Нексіум

Нексиум (NEXIUM) инструкция по применению

Состав

действующее вещество: эзомепразол; 1 таблетка, покрытая оболочкой, содержит эзомепразола магния тригидрат, что соответствует 20 мг или 40 мг эзомепразола;
вспомогательные вещества: глицерин моностеарат, гидроксипропилцеллюлоза, гипромеллоза, магния стеарат, метакрилатный сополимер (тип А), целлюлоза микрокристаллическая, парафин синтетический, макрогол, полисорбат 80, кросповидон, натрия стеарилфумарат, сахар сферический, тальк, титана диоксид (E 171), триэтилцитрат,
красители: для таблеток по 20 мг железа оксид красновато-коричневый (Е 172), железа оксид желтый (Е172) для таблеток по 40 мг железа оксид красновато-коричневый (Е 172).

Лекарственная форма

Таблетки, покрытые пленочной оболочкой.

Основные физико-химические свойства:

таблетка 20 мг: светло-розовая, овальные, двояковыпуклые, покрытые пленочной оболочкой таблетка с отпечатком 20 mG с одной стороны и  с другой стороны;

таблетка 40 мг розовая, овальные, двояковыпуклые, покрытые пленочной оболочкой таблетка с отпечатком 40 mG с одной стороны и  с другой стороны.

Фармакологическая группа

Средства для лечения язвенной болезни и гастроэзофагеальной рефлюксной болезни. Ингибиторы протонной помпы. Код АТХ А02В С05.

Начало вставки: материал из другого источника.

/-- spec/44 R189, R191: an EXECUTE tick of a defined, non-empty opcode asserts the word at index `UPC - 2`, and the pointer
goes to 0 after the last one and up by one otherwise. -/
def Obligations.ExecuteTickAssertsItsWord : Prop :=
  ∀ (s : State) (l : List Nat) (k w : Nat), s.core.halt = false → s.core.upc = k + 2 →
    s.cfg.microcode.lookup (hiHalf s.core.ir) = some l → l[k]? = some w →
    w < 2 ^ 18 → (ControlWord.ofNat w).driverCount ≤ 1 →
    step s = .next (s.setCore
      ((s.core.setUpc (if k = l.length - 1 then 0 else s.core.upc + 1)).runWord s.cfg.aluModeMap (ControlWord.ofNat w)))

/-- spec/60 R245, the spec's decisions D7, D9, D21 (entries 10 to 12): the three stops of the model, in every state, each
exactly where the spec puts it: a fault or a refusal there, and no fault and no refusal anywhere else. -/
def Obligations.TickStopsExactlyThere : Prop :=
  ∀ s : State,
    (∀ f : Fault, step s = .fault f ↔
      s.core.halt = false ∧ ∃ l k, s.core.upc = k + 2 ∧ s.cfg.microcode.lookup (hiHalf s.core.ir) = some l ∧
        l ≠ [] ∧ l.length ≤ k ∧ f = .microIndexPastEnd) ∧
    (∀ r : Refusal, step s = .refused r ↔
      s.core.halt = false ∧ ∃ l k w, s.core.upc = k + 2 ∧ s.cfg.microcode.lookup (hiHalf s.core.ir) = some l ∧
        l[k]? = some w ∧
        (2 ^ 18 ≤ w ∧ r = .unnamedLine ∨
          w < 2 ^ 18 ∧ 2 ≤ (ControlWord.ofNat w).driverCount ∧ r = .busConflict))

/-- spec/44 R198: an instruction whose opcode has a list of `L >= 1` micro-steps, reached by a normal LOOKUP, occupies `2 +
L` ticks: the pointer is 0 again after exactly that many and not before. The premises are spec/30 R80's on the list, and
that no micro-step but the last halts the machine. -/
def Obligations.InstructionTakesTwoPlusLengthTicks : Prop :=
  ∀ (s : State) (opcode n : Nat) (l : List Nat), s.atLookup → s.fetches opcode n (some l) → l ≠ [] →
    microListOk l = true → (∀ w ∈ l.dropLast, (ControlWord.ofNat w).hlt = false) →
    (∃ m, ticks (2 + l.length) s = .next (s.setCore m) ∧ m.upc = 0) ∧
    ∀ j, 0 < j → j < 2 + l.length → ∃ m, ticks j s = .next (s.setCore m) ∧ m.upc = j

/-! ## What a tick under one control word does (spec/40, spec/41, spec/42, spec/43) -/

/-- spec/40 R91, R97, R100, spec/43 R176, spec/42 R157: under a word with at most one driver the bus takes that driver's
value from before the tick, or keeps its own; and every capture of the same tick gets what is on the bus then. That an
undriven bus keeps its value is the spec's decision D6 (entry 14); that the output register captures in the same band, as
last value and trace, is its decision D20 (entry 16). -/
def Obligations.DriverReachesEveryCapture : Prop :=
  ∀ (n : Nat) (map : List (Nat × AluOp)) (w : ControlWord) (m : CoreState n), w.driverCount ≤ 1 →
    let t := m.runWord map w
    (w.ao = true → t.bus = m.a) ∧ (w.bo = true → t.bus = m.b) ∧ (w.io = true → t.bus = operandWord m.ir) ∧
    (w.co = true → t.bus = m.pc) ∧ (w.ro = true → t.bus = memRead m.mem m.mar.toNat) ∧
    (w.eo = true → t.bus = alu map (modeCode w) m.a m.b) ∧
    (w.driverCount = 0 → t.bus = m.bus) ∧
    (w.ai = true → t.a = t.bus) ∧ (w.bi = true → t.b = t.bus) ∧ (w.ii = true → t.ir = t.bus) ∧
    (w.ci = true → t.pc = t.bus) ∧ (w.mi = true → t.mar = t.bus) ∧
    (w.ri = true → memRead t.mem t.mar.toNat = t.bus) ∧
    (w.oi = true → ∀ o, m.out = some o → t.out = some { value := t.bus, trace := o.trace ++ [t.bus] })

/-- spec/10 R21 to R30, spec/20 R66: each element of the state is written by its own lines only, in every tick under any
table: without its line in the word, the element is as before the tick. The elements are the bus, the registers, the
counter, the address register, memory, the output register and the halt flag. That the bus is as before without a driver is
the spec's decision D6 (entry 14). -/
def Obligations.ElementsWrittenOnlyByTheirLines : Prop :=
  ∀ (s : State) (m : CoreState s.width), s.core.halt = false → step s = .next (s.setCore m) →
    (m.cw.driverCount = 0 → m.bus = s.core.bus) ∧
    (m.cw.ai = false → m.a = s.core.a) ∧ (m.cw.bi = false → m.b = s.core.b) ∧ (m.cw.ii = false → m.ir = s.core.ir) ∧
    (m.cw.ce = false → m.cw.ci = false → m.pc = s.core.pc) ∧ (m.cw.mi = false → m.mar = s.core.mar) ∧
    (m.cw.ri = false → m.mem = s.core.mem) ∧
    (m.cw.ri = true → ∀ a, a ≠ m.mar.toNat → memRead m.mem a = memRead s.core.mem a) ∧
    (m.cw.oi = false → m.out = s.core.out) ∧ (m.halt = m.cw.hlt)

/-- spec/41 R131, R134, R135, R140, spec/40 R107: the counter under any word: one increment in a tick with `CE`, overwritten
by `CI`; the bus carries the value before the increment; `CI|CO|CE` leaves it as it was. -/
def Obligations.CounterUnderAnyWord : Prop :=
  ∀ (n : Nat) (map : List (Nat × AluOp)) (w : ControlWord) (m : CoreState n), w.driverCount ≤ 1 →
    let t := m.runWord map w
    (w.ce = true → w.ci = false → t.pc.toNat = (m.pc.toNat + 1) % 2 ^ n) ∧
    (w.ce = false → w.ci = false → t.pc = m.pc) ∧
    (w.ci = true → t.pc = t.bus) ∧
    (w.co = true → t.bus = m.pc) ∧
    (w.ci = true → w.co = true → t.pc = m.pc)

/-- spec/41 R140: a register driven and captured in one word keeps its value and is on the bus, except that `II|IO` clears
the opcode of `IR`. -/
def Obligations.SameRegisterInAndOut : Prop :=
  ∀ (n : Nat) (map : List (Nat × AluOp)) (w : ControlWord) (m : CoreState n), w.driverCount ≤ 1 →
    let t := m.runWord map w
    (w.ai = true → w.ao = true → t.a = m.a ∧ t.bus = m.a) ∧
    (w.bi = true → w.bo = true → t.b = m.b ∧ t.bus = m.b) ∧
    (w.ii = true → w.io = true → t.ir.toNat = loHalf m.ir ∧ t.bus = t.ir) ∧
    (w.ci = true → w.co = true → t.pc = m.pc ∧ t.bus = m.pc)

/-- spec/42 R154 to R156 (C1): in one word `RO` reads at the old address, `MI` then takes the word read; `RI` writes at the
new address; `RO|RI` without `MI` changes no word. -/
def Obligations.AddressCaptureBetweenReadAndWrite : Prop :=
  ∀ (n : Nat) (map : List (Nat × AluOp)) (w : ControlWord) (m : CoreState n), w.driverCount ≤ 1 →
    let t := m.runWord map w
    (w.ro = true → w.mi = true → t.bus = memRead m.mem m.mar.toNat ∧ t.mar = memRead m.mem m.mar.toNat) ∧
    (w.mi = true → w.ri = true →
      t.mar = t.bus ∧ ∀ a, memRead t.mem a = if a = t.bus.toNat then t.bus else memRead m.mem a) ∧
    (w.ro = true → w.ri = true → w.mi = false → ∀ a, memRead t.mem a = memRead m.mem a) ∧
    (w.ro = true → w.ri = true → w.mi = true →
      memRead t.mem (memRead m.mem m.mar.toNat).toNat = memRead m.mem m.mar.toNat)

/-- spec/40 R99, the spec's own inference and decision D22 (entry 17): under a word with at most one driver the order of the
actions inside a band cannot be observed: any order of the band's actions gives the state of the order the model runs. -/
def Obligations.OrderInsideABandUnobservable : Prop :=
  ∀ (n : Nat) (map : List (Nat × AluOp)) (m : CoreState n), m.cw.driverCount ≤ 1 →
    (∀ l : List (CoreState n → CoreState n),
      l.Perm [CoreState.driveA, CoreState.driveB, CoreState.driveIr, CoreState.drivePc, CoreState.driveRam,
        CoreState.driveAlu map] →
      l.foldl (fun x f => f x) m = m.writeBand map) ∧
    (∀ l : List (CoreState n → CoreState n),
      l.Perm [CoreState.captureMar, CoreState.incrementPc] → l.foldl (fun x f => f x) m = m.midBand) ∧
    (∀ l : List (CoreState n → CoreState n),
      l.Perm [CoreState.captureA, CoreState.captureB, CoreState.captureIr, CoreState.captureRam, CoreState.capturePc,
        CoreState.captureOut] →
      l.foldl (fun x f => f x) m = m.readBand)

/-! ## The ALU (spec/43) -/

/-- spec/43 R171, R172, R174: the ripple-carry loops are addition and subtraction modulo `2^N`, with the non-negative
modulus, at every width; so addition is commutative with 0 its unit, and `A - A = 0`, `A - 0 = A`. -/
def Obligations.RippleCarryIsModularArithmetic : Prop :=
  ∀ (n : Nat) (a b : Word n),
    (rippleSum a b false).toNat = (a.toNat + b.toNat) % 2 ^ n ∧
    ((rippleSum a (~~~b) true).toNat : Int) = ((a.toNat : Int) - (b.toNat : Int)) % (2 ^ n : Nat) ∧
    aluResult .add a b = rippleSum a b false ∧ aluResult .sub a b = rippleSum a (~~~b) true ∧
    aluResult .add a b = aluResult .add b a ∧ aluResult .add a 0 = a ∧
    aluResult .sub a a = 0 ∧ aluResult .sub a 0 = a

/-- spec/43 R171, R172: the dropped final carry: of ADD, exactly when the sum is `2^N` or more; of SUBTRACT, exactly when `A
>= B` unsigned. -/
def Obligations.FinalCarryMeaning : Prop :=
  ∀ (n : Nat) (a b : Word n),
    (finalCarry a b false = true ↔ 2 ^ n ≤ a.toNat + b.toNat) ∧
    (finalCarry a (~~~b) true = true ↔ b.toNat ≤ a.toNat)

/-- spec/43 R168 to R170 (C5): the bitwise operations act bit by bit; AND and OR are commutative and idempotent, XOR is
commutative and its square is 0; and their values with 0 and with all ones. -/
def Obligations.BitwiseOperationsAndTheirLaws : Prop :=
  ∀ (n : Nat) (a b : Word n),
    (∀ j, (aluResult .and a b).getLsbD j = (a.getLsbD j && b.getLsbD j) ∧
      (aluResult .or a b).getLsbD j = (a.getLsbD j || b.getLsbD j) ∧
      (aluResult .xor a b).getLsbD j = (a.getLsbD j ^^ b.getLsbD j)) ∧
    aluResult .and a b = aluResult .and b a ∧ aluResult .or a b = aluResult .or b a ∧
    aluResult .xor a b = aluResult .xor b a ∧
    aluResult .and a a = a ∧ aluResult .or a a = a ∧ aluResult .xor a a = 0 ∧
    aluResult .and a 0 = 0 ∧ aluResult .or a 0 = a ∧ aluResult .xor a 0 = a ∧
    aluResult .and a (BitVec.allOnes n) = a ∧ aluResult .or a (BitVec.allOnes n) = BitVec.allOnes n ∧
    aluResult .xor a (BitVec.allOnes n) = ~~~a

/-- spec/43 R173, spec/30 R76: a mode code the map does not have selects SUBTRACT, under any map; under the reference map,
the spec's decision D3 (entry 9), the five operations are codes 0 to 4. -/
def Obligations.UnmappedModeCodeIsSubtract : Prop :=
  (∀ (n : Nat) (map : List (Nat × AluOp)) (code : Nat) (a b : Word n), map.lookup code = none →
    alu map code a b = a - b) ∧
  (∀ (n : Nat) (a b : Word n),
    alu refAluModeMap 0 a b = a &&& b ∧ alu refAluModeMap 1 a b = a ||| b ∧ alu refAluModeMap 2 a b = a ^^^ b ∧
    alu refAluModeMap 3 a b = a + b ∧ alu refAluModeMap 4 a b = a - b ∧ alu refAluModeMap 5 a b = a - b ∧
    alu refAluModeMap 6 a b = a - b ∧ alu refAluModeMap 7 a b = a - b)

/-! ## Frames -/

/-- spec/10 R20, R35: what an instruction, or a step, goes on to differs from before in the machine's own tuple only: the
width, the configuration and the tick source are unchanged. -/
def Obligations.OnlyTheCoreChanges : Prop :=
  (∀ (i : Instr) (s t : State), exec i s = .next t → ∃ m, t = s.setCore m) ∧
  (∀ (s t : State), step s = .next t → ∃ m, t = s.setCore m)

Фармакологические свойства

Фармакодинамика.

Эзомепразол является S-изомер омепразола, который уменьшает секрецию соляной кислоты в желудке благодаря специфическому, направленном механизма действия. Он является специфическим ингибитором протонной помпы париетальных клеток. И R-, и S-изомеры омепразола проявляют подобную фармакодинамическое активность.

Механизм действия

Эзомепразол представляет собой слабую основу, концентрируется и превращается в активную форму в сильно кислой среде секреторных канальцев париетальных клеток, где ингибирует фермент Н + К + АТФ-азу - протонной помпы - и подавляет как базальную, так и стимулированную секрецию кислоты.

Фармакодинамические эффекты

После применения 20 и 40 мг эзомепразола перорально начало действия препарата наблюдается в течение одного часа.

После повторного применения 20 мг эзомепразола один раз в сутки в течение пяти дней, на пятый день средняя максимальная секреция кислоты после стимуляции пентагастрином снижается на 90% при измерении через 6-7 часов после приема препарата.

Через пять дней применения эзомепразола в дозе 20 мг и 40 мг перорально у пациентов с симптоматической ГЭРБ в течение 24-часового периода уровень внутрижелудочного рН выше 4 поддерживалось в среднем в течение 13 и 17 часов соответственно. Доля пациентов, у которых после приема эзомепразола в дозе 20 мг рН желудка поддерживалась на уровне более 4 в течение 8, 12 и 16 часов составила соответственно 76%, 54% и 24%. Соответствующие пропорции пациентов при применении эзомепразола в дозе 40 мг составляли 97%, 92% и 56%.

С помощью AUC как опосредованного параметра концентрации препарата в плазме крови было продемонстрировано зависимость между угнетением секреции кислоты и экспозицией после применения препарата.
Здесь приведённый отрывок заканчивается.